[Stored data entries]
-- ==== Sys2Proof/Machine/Fetch.lean ====
section
/-! DEFINITION. What the block does next: reset, the operation in progress, the next request, or nothing
(spec/30_encoding.md R80, R91; spec/70_reset_and_hazards.md R260). -/

namespace Sys2Proof.Machine

/-- What a step is to do. -/
inductive Fetched where
  /-- Run an instruction in the state in which its request has been taken. -/
  | run (i : Instr) (s : State)
  /-- The step is done. -/
  | settled (s : State)
  /-- The step has no meaning. -/
  | refuse (r : Refusal)

/-- The words of a request are taken up to the end of the frame; what follows stays the host's next frame (log 9). -/
def State.takeRequest (r : Request) (others : List Request) (rest : List CmdWord) (s : State) : State :=
  { s with issuer := r.host, pending := if rest = [] then others else ⟨r.host, .frame rest⟩ :: others }

/-- A frame with a reserved encoding (R91, R225): `IllegalCommand`, nothing else. -/
def State.refuseFrame (s : State) : State := s.raise .illegalCommand

/-- The next request, if the block is idle (R80). A frame whose words are not all there waits (log 9). -/
def State.fetchRequest (s : State) : Fetched :=
  match s.pending with
  | [] => .settled s
  | r :: others =>
    match decode r.offer with
    | .instr i rest => .run i (s.takeRequest r others rest)
    | .reserved _ rest => .settled (s.takeRequest r others rest).refuseFrame
    | .incomplete => .settled s
    | .noByteRow => .refuse .noSuchCommandByte
    | .noNibbleRow => .refuse .noSuchNibble

/-- Reset comes first (R260), then the operation in progress, then the next request; with none the block waits. -/
def State.fetch (s : State) : Fetched :=
  if s.resetReq then
    (if s.straps.Legal then .settled s.applyReset else .refuse .illegalConfiguration)
  else if s.busy then .settled s.resume
  else s.fetchRequest

/-- Put a table word where the next step fetches (log 24). -/
def State.offerTableWord (s : State) (nbits w : Nat) : State :=
  { s with resetReq := false, busy := false, pending := ⟨0, tableOffer nbits w⟩ :: s.pending }

end Sys2Proof.Machine
end

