/-- R229: the one status reported when several would apply, for a frame at the head of the queue: `IllegalCommand` before
`NotInitialized` before `OutOfRange` before `BusFault`. -/
def Obligations.CheckOrder : Prop :=
  ∀ (s : State) (host : Nat) (words : List CmdWord) (others : List Request), s.resetReq = false → s.busy = false →
    s.pending = ⟨host, .frame words⟩ :: others → decode (.frame words) ≠ .incomplete →
    ∃ t, step s = .next t ∧
      ((∃ why rest, decode (.frame words) = .reserved why rest) →
        t.replies = s.replies ++ [⟨host, .illegalCommand⟩] ∧ t.trace = s.trace) ∧
      (∀ i rest, decode (.frame words) = .instr i rest →
        (s.initialized = false → isInit i = false →
          t.replies = s.replies ++ [⟨host, .notInitialized⟩] ∧ t.trace = s.trace) ∧
        (s.initialized = true → ∀ row column, i = .goto row column →
          (s.cfg.geom.rows ≤ row.toNat ∨ s.cfg.geom.columns ≤ column.toNat) →
          t.replies = s.replies ++ [⟨host, .outOfRange⟩] ∧ t.trace = s.trace) ∧
        (refusalOf i s = none → ∀ k, k < portCount (expand s.cfg i) → PortThen k .fault s →
          t.replies = s.replies ++ [⟨host, .busFault⟩]))

/-- R126, R221, R226, R227, R230: any instruction that is not refused and whose primitive number `k` (from 0) answers `fault`
after `k` times `ok` ends there: the port trace is its list cut after that primitive, the status is `BusFault`, the panel is
Unknown, and the flag and milestone stay unless it is INIT. -/
def Obligations.BusFaultEndsAnyInstruction : Prop :=
  ∀ (i : Instr) (s : State) (k : Nat), s.busy = false → refusalOf i s = none →
    k < portCount (expand s.cfg i) → PortThen k .fault s →
    ∃ t, exec i s = .next t ∧
      t.trace = s.trace ++ traceOf s.cfg.outReg (cutAt k (expand s.cfg i)) ∧
      t.replies = s.replies ++ [⟨s.issuer, .busFault⟩] ∧ t.ctrlSync = .unknown ∧ t.busy = false ∧ t.inFlight = false ∧
      t.answers = s.answers.drop (k + 1) ∧ SurroundingsKept s t ∧ (isInit i = false → FlagsKept s t)

/-- R13, R69, R120: whatever the port answers and wherever the step stops, an idle block adds to the port trace an initial part
of the instruction's own list and nothing else; with status `Ok` it is the whole list. -/
def Obligations.TraceIsPartOfList : Prop :=
  ∀ (i : Instr) (s t : State), s.busy = false → exec i s = .next t →
    ∃ done, t.trace = s.trace ++ done ∧ done <+: traceOf s.cfg.outReg (expand s.cfg i) ∧
      WorldKept s t ∧ (t.busy = false → t.resetReq = s.resetReq) ∧
      (t.replies = s.replies ++ [⟨s.issuer, .ok⟩] → done = traceOf s.cfg.outReg (expand s.cfg i))

/-- R55, 93 U5 (log 2): a port that is silent for a while only delays. An instruction whose primitive number `k` has not
answered leaves the block busy with no status returned; whatever the port answers from then on (`ok`, a `fault`, another
silence), the next step ends with the same port trace, latched stream, statuses, flags and time as if there had been no silence,
and with the same OUT unless a primitive faulted. -/
def Obligations.SilentPortOnlyDelays : Prop :=
  ∀ (i : Instr) (s : State) (k : Nat) (more : List PortAnswer), s.busy = false → s.resetReq = false →
    refusalOf i s = none → k < portCount (expand s.cfg i) → portCount (expand s.cfg i) - k ≤ more.length → NoPause s →
    s.answers = List.replicate k .ok ++ .waiting :: more →
    ∃ t u v, exec i s = .next t ∧ t.busy = true ∧ t.inFlight = true ∧ t.replies = s.replies ∧
      step t = .next u ∧ exec i { s with answers := List.replicate k .ok ++ more } = .next v ∧
      u.trace = v.trace ∧ u.latched = v.latched ∧ u.replies = v.replies ∧ u.elapsed = v.elapsed ∧
      u.initialized = v.initialized ∧ u.initState = v.initState ∧ u.busy = v.busy ∧ u.inFlight = v.inFlight ∧
      u.upc = v.upc ∧ u.seq = v.seq ∧ u.ctrlSync = v.ctrlSync ∧ u.answers = v.answers ∧ SurroundingsKept u v ∧
      (.fault ∉ more.take (portCount (expand s.cfg i) - k) → u.out = v.out)

/-- R26, R30, R126, R226, R230: the rest of an operation in progress, whatever stopped the block before. Its primitives all answer
`ok`: it adds the rest of its list to the port trace and ends with `Ok`. One of them answers `fault`: it ends there with
`BusFault` and the panel Unknown; an INIT leaves the block not initialized and Unpowered, any other operation leaves the flag and
the milestone. One of them is silent: the block stays busy at it. -/
def Obligations.ResumedOperation : Prop :=
  ∀ s : State, s.busy = true → s.resetReq = false → FlightInv s → ReadyInv s →
    (PortOk (portCount s.rest) s →
      ∃ t, step s = .next t ∧ t.busy = false ∧ t.replies = s.replies ++ [⟨s.issuer, .ok⟩] ∧
        t.trace = s.trace ++ (traceOf s.cfg.outReg s.rest).drop s.begun.toNat ∧ SurroundingsKept s t) ∧
    (∀ k, k < portCount s.rest → PortThen k .fault s →
      ∃ t, step s = .next t ∧ t.busy = false ∧ t.inFlight = false ∧ t.replies = s.replies ++ [⟨s.issuer, .busFault⟩] ∧
        t.trace = s.trace ++ (traceOf s.cfg.outReg (cutAt k s.rest)).drop s.begun.toNat ∧ t.ctrlSync = .unknown ∧
        SurroundingsKept s t ∧
        (∀ o, s.op = some (.init o) → t.initialized = false ∧ t.initState = .unpowered) ∧
        ((∀ o, s.op ≠ some (.init o)) → FlagsKept s t)) ∧
    (∀ k, k < portCount s.rest → PortThen k .waiting s →
      ∃ t, step s = .next t ∧ t.busy = true ∧ t.inFlight = true ∧ t.replies = s.replies ∧ t.seq = s.seq ∧ t.op = s.op ∧
        t.trace = s.trace ++ (traceOf s.cfg.outReg (cutAt k s.rest)).drop s.begun.toNat ∧ SurroundingsKept s t)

> [What you are asked to do]
From the records above, reproduce exactly the lines from the one with "s with issuer" to the one with "(∀ i rest, decode", both included, and no others.

> [Problem solution]
  { s with issuer := r.host, pending := if rest = [] then others else ⟨r.host, .frame rest⟩ :: others }

/-- A frame with a reserved encoding (R91, R225): `IllegalCommand`, nothing else. -/
def State.refuseFrame (s : State) : State := s.raise .illegalCommand

/-- The next request, if the block is idle (R80). A frame whose words are not all there waits (log 9). -/
def State.fetchRequest (s : State) : Fetched :=
  match s.pending with
  | [] => .settled s
  | r :: others =>
    match decode r.offer with
    | .instr i rest => .run i (s.takeRequest r others rest)
    | .reserved _ rest => .settled (s.takeRequest r others rest).refuseFrame
    | .incomplete => .settled s
    | .noByteRow => .refuse .noSuchCommandByte
    | .noNibbleRow => .refuse .noSuchNibble

/-- Reset comes first (R260), then the operation in progress, then the next request; with none the block waits. -/
def State.fetch (s : State) : Fetched :=
  if s.resetReq then
    (if s.straps.Legal then .settled s.applyReset else .refuse .illegalConfiguration)
  else if s.busy then .settled s.resume
  else s.fetchRequest

/-- Put a table word where the next step fetches (log 24). -/
def State.offerTableWord (s : State) (nbits w : Nat) : State :=
  { s with resetReq := false, busy := false, pending := ⟨0, tableOffer nbits w⟩ :: s.pending }

end Sys2Proof.Machine
end

/-- R229: the one status reported when several would apply, for a frame at the head of the queue: `IllegalCommand` before
`NotInitialized` before `OutOfRange` before `BusFault`. -/
def Obligations.CheckOrder : Prop :=
  ∀ (s : State) (host : Nat) (words : List CmdWord) (others : List Request), s.resetReq = false → s.busy = false →
    s.pending = ⟨host, .frame words⟩ :: others → decode (.frame words) ≠ .incomplete →
    ∃ t, step s = .next t ∧
      ((∃ why rest, decode (.frame words) = .reserved why rest) →
        t.replies = s.replies ++ [⟨host, .illegalCommand⟩] ∧ t.trace = s.trace) ∧
      (∀ i rest, decode (.frame words) = .instr i rest →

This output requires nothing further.